Work required
Count up the lines of the data below that contain the string "ArmRec", then give only the total.

Listed records

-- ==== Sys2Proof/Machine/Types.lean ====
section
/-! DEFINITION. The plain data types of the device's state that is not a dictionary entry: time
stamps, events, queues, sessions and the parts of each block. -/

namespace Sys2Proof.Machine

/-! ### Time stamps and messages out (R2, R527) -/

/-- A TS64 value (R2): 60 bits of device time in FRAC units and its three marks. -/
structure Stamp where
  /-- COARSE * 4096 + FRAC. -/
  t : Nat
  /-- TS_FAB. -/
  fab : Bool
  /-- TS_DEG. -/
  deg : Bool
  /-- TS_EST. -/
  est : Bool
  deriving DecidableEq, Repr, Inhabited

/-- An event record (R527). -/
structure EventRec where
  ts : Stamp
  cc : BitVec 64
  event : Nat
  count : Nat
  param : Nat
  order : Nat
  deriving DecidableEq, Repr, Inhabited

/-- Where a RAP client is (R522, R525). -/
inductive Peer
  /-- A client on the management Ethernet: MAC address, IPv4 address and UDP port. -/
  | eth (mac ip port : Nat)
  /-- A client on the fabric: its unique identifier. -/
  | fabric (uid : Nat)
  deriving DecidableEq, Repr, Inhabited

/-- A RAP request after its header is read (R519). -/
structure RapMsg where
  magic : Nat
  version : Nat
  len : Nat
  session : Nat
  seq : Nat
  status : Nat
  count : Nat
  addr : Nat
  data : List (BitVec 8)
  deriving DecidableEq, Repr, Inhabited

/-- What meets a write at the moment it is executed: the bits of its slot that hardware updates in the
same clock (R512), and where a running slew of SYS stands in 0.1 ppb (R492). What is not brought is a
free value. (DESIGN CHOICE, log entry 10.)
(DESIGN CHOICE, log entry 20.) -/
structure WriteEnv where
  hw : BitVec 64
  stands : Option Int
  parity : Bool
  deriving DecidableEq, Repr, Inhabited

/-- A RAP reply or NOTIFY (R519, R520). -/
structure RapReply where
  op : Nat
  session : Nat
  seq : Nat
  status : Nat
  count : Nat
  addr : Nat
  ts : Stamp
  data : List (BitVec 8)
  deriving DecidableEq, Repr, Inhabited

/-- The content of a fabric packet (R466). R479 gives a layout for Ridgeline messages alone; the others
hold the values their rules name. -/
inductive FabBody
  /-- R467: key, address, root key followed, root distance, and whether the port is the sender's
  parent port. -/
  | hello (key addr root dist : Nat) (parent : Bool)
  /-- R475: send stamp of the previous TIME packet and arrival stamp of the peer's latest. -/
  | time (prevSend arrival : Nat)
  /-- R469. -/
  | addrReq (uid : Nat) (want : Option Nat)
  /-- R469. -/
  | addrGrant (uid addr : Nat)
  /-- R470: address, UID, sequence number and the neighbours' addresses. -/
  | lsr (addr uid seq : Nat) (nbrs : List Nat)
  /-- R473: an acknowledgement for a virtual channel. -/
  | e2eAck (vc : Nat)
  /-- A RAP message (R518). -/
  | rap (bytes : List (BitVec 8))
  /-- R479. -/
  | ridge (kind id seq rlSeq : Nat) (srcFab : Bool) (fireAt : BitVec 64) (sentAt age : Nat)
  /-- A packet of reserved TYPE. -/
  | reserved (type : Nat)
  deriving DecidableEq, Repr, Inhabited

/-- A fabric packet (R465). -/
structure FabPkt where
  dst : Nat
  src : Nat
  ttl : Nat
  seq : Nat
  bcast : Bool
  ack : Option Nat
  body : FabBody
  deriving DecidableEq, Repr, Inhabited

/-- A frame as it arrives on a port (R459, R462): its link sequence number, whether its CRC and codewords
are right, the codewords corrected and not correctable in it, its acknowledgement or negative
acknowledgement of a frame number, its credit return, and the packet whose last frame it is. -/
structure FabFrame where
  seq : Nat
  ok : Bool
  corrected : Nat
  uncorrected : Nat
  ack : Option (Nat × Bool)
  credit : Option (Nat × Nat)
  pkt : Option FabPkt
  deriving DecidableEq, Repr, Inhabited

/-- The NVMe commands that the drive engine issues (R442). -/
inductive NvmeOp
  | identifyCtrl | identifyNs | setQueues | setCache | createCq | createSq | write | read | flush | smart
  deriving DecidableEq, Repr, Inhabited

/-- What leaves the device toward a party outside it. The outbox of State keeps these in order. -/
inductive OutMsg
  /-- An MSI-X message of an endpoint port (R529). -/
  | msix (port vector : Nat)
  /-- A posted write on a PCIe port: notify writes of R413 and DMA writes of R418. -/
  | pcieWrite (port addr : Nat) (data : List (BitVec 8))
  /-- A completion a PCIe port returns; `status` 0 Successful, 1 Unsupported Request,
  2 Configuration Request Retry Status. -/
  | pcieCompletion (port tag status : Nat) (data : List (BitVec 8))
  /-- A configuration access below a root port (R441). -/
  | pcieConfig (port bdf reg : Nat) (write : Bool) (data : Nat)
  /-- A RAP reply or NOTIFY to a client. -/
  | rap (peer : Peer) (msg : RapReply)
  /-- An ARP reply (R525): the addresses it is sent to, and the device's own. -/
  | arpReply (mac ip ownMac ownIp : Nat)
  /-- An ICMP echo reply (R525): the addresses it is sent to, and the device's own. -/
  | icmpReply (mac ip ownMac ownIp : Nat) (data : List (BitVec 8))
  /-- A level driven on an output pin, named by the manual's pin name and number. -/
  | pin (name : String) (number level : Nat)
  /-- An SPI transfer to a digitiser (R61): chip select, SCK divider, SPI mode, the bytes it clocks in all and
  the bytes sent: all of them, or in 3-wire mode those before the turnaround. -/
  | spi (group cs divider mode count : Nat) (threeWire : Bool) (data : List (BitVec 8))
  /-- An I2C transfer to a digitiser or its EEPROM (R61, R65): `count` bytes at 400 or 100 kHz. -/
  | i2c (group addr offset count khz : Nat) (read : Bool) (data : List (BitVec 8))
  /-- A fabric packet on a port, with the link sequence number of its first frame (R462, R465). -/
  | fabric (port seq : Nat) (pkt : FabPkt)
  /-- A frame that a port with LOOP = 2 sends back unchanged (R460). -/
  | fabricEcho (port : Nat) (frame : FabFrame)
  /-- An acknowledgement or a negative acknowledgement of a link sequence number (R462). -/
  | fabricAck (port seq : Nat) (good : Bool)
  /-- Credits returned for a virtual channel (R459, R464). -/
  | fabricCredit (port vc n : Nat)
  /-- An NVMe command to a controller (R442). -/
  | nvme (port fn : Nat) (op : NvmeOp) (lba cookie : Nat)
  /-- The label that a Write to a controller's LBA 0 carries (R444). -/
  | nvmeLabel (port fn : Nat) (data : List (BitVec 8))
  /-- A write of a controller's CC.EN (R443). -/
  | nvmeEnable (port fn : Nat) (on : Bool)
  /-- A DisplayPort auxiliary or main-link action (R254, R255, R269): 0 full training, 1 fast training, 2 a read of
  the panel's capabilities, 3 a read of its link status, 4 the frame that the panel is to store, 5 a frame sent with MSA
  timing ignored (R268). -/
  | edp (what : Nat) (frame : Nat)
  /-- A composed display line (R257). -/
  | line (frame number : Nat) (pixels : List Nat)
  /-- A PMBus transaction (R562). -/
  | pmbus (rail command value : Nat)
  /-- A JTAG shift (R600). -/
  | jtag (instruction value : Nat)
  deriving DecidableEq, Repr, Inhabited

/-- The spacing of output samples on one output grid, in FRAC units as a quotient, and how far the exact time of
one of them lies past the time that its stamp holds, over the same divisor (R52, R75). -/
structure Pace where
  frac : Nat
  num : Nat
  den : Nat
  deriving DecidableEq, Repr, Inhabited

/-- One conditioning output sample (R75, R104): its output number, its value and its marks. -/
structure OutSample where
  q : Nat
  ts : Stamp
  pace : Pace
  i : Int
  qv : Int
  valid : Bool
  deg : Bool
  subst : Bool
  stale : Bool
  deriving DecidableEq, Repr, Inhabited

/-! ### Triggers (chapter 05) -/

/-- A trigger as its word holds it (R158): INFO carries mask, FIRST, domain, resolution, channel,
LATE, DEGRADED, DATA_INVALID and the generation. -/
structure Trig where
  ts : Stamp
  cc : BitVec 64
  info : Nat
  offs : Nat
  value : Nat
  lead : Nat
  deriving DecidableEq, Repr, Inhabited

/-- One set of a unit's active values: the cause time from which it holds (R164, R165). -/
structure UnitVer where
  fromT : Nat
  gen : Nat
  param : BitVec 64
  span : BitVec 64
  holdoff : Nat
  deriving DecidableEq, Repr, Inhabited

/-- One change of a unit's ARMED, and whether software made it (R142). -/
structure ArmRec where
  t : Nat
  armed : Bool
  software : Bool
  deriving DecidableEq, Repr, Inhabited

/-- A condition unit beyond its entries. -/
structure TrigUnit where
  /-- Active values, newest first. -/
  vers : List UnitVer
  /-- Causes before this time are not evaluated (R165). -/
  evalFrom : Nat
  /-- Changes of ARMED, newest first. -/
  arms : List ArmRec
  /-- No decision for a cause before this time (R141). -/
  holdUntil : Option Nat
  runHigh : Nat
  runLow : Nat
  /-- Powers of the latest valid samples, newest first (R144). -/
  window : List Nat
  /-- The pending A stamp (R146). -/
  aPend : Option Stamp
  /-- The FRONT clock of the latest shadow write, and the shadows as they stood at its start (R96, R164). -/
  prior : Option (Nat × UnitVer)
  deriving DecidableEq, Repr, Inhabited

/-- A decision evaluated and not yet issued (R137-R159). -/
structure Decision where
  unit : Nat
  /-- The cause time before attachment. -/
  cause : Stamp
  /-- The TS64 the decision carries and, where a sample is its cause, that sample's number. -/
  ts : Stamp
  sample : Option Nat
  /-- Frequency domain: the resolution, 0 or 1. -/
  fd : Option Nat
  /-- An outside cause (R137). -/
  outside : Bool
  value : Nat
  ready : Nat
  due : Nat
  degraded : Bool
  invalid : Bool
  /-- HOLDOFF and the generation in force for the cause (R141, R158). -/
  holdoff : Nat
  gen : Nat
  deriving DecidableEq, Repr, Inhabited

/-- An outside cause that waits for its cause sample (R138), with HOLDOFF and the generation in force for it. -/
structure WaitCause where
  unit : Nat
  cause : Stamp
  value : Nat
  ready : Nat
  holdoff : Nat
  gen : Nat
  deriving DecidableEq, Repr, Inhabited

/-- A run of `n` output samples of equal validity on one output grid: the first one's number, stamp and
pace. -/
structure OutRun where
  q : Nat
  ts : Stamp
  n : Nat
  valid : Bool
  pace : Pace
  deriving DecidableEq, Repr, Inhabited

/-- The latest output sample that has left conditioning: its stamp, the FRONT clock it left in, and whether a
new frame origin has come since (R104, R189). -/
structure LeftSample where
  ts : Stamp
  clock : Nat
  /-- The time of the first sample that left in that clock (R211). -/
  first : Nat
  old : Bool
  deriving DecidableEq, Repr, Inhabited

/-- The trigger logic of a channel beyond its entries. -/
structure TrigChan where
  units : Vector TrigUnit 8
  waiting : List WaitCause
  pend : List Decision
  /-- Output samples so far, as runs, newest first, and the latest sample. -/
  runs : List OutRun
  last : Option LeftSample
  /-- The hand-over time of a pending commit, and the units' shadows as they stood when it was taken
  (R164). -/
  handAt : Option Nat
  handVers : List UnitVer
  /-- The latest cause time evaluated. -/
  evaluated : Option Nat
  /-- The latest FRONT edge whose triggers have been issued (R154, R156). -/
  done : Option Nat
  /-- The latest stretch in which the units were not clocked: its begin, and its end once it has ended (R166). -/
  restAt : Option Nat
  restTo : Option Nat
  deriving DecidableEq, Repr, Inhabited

Response to this task
2